Problem requirements |
When you reach the line containing "s.pkg.hot := rfl" in the entries below, start writing out each line exactly, and stop after the line containing "s.pkg.amps := rfl".

+ + + +

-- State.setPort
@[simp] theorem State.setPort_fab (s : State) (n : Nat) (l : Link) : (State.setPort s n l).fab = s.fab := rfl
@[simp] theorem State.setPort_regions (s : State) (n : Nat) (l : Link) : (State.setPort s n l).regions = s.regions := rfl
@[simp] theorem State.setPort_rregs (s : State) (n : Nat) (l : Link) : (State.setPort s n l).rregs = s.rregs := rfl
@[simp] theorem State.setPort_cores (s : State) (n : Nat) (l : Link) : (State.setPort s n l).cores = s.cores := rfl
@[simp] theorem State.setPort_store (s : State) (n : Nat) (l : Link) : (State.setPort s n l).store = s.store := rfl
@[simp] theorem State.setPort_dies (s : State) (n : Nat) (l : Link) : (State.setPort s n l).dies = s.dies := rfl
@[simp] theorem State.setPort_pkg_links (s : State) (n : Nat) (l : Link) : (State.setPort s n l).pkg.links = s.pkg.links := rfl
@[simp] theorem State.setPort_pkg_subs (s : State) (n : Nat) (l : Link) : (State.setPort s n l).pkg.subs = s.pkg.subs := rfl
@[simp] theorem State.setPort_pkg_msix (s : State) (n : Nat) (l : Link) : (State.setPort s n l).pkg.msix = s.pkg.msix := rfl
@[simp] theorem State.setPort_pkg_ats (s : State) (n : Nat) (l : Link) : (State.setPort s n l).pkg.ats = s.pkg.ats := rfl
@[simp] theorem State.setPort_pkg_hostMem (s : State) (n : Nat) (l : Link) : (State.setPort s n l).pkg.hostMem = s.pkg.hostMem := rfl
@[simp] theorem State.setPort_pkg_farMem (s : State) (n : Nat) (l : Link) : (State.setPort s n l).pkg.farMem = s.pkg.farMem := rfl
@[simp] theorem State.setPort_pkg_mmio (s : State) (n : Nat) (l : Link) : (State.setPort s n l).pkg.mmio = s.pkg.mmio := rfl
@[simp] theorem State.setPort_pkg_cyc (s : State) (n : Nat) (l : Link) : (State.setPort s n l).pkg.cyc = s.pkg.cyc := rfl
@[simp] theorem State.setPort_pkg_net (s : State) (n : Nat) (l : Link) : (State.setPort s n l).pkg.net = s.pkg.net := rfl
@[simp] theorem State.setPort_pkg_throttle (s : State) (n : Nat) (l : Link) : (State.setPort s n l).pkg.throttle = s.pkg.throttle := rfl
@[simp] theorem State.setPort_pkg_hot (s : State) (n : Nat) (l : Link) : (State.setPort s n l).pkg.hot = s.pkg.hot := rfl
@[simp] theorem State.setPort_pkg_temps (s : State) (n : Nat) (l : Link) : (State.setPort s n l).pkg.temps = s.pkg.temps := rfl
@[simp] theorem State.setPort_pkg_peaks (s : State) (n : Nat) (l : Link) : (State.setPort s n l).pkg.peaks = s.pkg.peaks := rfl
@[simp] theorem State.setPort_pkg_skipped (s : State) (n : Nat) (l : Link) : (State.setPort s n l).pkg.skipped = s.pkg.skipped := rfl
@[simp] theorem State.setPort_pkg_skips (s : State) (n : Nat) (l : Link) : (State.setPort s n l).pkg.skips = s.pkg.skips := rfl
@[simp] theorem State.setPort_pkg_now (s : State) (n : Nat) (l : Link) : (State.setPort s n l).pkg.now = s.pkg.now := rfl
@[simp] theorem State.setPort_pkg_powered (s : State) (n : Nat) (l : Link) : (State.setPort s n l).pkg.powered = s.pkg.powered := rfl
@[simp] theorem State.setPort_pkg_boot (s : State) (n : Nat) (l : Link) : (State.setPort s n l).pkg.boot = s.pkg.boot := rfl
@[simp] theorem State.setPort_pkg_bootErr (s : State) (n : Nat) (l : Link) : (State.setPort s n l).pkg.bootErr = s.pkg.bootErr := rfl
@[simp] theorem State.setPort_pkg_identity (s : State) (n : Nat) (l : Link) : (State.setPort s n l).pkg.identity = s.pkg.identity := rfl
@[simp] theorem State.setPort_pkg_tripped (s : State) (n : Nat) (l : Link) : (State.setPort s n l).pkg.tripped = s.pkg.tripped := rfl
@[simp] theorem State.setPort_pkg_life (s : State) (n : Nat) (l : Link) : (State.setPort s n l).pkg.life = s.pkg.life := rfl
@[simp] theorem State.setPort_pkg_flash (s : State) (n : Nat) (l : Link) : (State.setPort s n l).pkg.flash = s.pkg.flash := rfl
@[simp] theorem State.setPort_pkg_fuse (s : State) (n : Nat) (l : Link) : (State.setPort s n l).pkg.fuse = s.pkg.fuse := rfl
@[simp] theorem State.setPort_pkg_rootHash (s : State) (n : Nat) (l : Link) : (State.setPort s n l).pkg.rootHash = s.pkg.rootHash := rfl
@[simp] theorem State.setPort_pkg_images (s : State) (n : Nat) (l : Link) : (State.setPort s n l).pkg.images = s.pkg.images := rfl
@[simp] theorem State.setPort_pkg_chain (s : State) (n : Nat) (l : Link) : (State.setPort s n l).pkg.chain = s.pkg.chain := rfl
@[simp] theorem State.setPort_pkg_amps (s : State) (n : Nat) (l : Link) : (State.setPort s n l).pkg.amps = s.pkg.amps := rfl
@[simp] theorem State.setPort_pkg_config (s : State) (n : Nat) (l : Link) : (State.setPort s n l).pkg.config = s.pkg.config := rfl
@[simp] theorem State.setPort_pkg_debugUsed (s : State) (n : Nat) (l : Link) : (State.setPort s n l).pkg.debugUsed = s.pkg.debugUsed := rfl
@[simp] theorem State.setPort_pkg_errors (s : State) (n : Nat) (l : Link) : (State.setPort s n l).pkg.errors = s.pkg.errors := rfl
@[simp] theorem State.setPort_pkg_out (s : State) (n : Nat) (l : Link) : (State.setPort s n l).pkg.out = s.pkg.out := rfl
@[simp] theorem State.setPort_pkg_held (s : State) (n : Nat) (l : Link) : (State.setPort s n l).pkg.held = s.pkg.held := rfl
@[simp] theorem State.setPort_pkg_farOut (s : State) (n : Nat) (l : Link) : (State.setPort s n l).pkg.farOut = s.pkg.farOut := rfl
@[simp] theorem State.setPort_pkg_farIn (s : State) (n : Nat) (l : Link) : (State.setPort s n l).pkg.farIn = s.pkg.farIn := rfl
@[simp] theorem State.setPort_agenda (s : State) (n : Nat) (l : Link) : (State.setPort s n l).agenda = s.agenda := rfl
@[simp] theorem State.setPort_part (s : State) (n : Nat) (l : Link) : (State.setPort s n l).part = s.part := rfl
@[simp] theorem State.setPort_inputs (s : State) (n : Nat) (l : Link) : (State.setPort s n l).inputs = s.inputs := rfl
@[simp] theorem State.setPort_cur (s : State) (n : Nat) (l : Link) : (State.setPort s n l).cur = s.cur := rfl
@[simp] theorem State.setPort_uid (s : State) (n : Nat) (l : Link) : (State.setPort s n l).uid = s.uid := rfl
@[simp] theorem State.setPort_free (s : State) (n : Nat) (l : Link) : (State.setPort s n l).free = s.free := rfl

+ + + +

Final answer |
@[simp] theorem State.setPort_pkg_hot (s : State) (n : Nat) (l : Link) : (State.setPort s n l).pkg.hot = s.pkg.hot := rfl
@[simp] theorem State.setPort_pkg_temps (s : State) (n : Nat) (l : Link) : (State.setPort s n l).pkg.temps = s.pkg.temps := rfl
@[simp] theorem State.setPort_pkg_peaks (s : State) (n : Nat) (l : Link) : (State.setPort s n l).pkg.peaks = s.pkg.peaks := rfl
@[simp] theorem State.setPort_pkg_skipped (s : State) (n : Nat) (l : Link) : (State.setPort s n l).pkg.skipped = s.pkg.skipped := rfl
@[simp] theorem State.setPort_pkg_skips (s : State) (n : Nat) (l : Link) : (State.setPort s n l).pkg.skips = s.pkg.skips := rfl
@[simp] theorem State.setPort_pkg_now (s : State) (n : Nat) (l : Link) : (State.setPort s n l).pkg.now = s.pkg.now := rfl
@[simp] theorem State.setPort_pkg_powered (s : State) (n : Nat) (l : Link) : (State.setPort s n l).pkg.powered = s.pkg.powered := rfl
@[simp] theorem State.setPort_pkg_boot (s : State) (n : Nat) (l : Link) : (State.setPort s n l).pkg.boot = s.pkg.boot := rfl
@[simp] theorem State.setPort_pkg_bootErr (s : State) (n : Nat) (l : Link) : (State.setPort s n l).pkg.bootErr = s.pkg.bootErr := rfl
@[simp] theorem State.setPort_pkg_identity (s : State) (n : Nat) (l : Link) : (State.setPort s n l).pkg.identity = s.pkg.identity := rfl
@[simp] theorem State.setPort_pkg_tripped (s : State) (n : Nat) (l : Link) : (State.setPort s n l).pkg.tripped = s.pkg.tripped := rfl
@[simp] theorem State.setPort_pkg_life (s : State) (n : Nat) (l : Link) : (State.setPort s n l).pkg.life = s.pkg.life := rfl
@[simp] theorem State.setPort_pkg_flash (s : State) (n : Nat) (l : Link) : (State.setPort s n l).pkg.flash = s.pkg.flash := rfl
@[simp] theorem State.setPort_pkg_fuse (s : State) (n : Nat) (l : Link) : (State.setPort s n l).pkg.fuse = s.pkg.fuse := rfl
@[simp] theorem State.setPort_pkg_rootHash (s : State) (n : Nat) (l : Link) : (State.setPort s n l).pkg.rootHash = s.pkg.rootHash := rfl
@[simp] theorem State.setPort_pkg_images (s : State) (n : Nat) (l : Link) : (State.setPort s n l).pkg.images = s.pkg.images := rfl
@[simp] theorem State.setPort_pkg_chain (s : State) (n : Nat) (l : Link) : (State.setPort s n l).pkg.chain = s.pkg.chain := rfl
@[simp] theorem State.setPort_pkg_amps (s : State) (n : Nat) (l : Link) : (State.setPort s n l).pkg.amps = s.pkg.amps := rfl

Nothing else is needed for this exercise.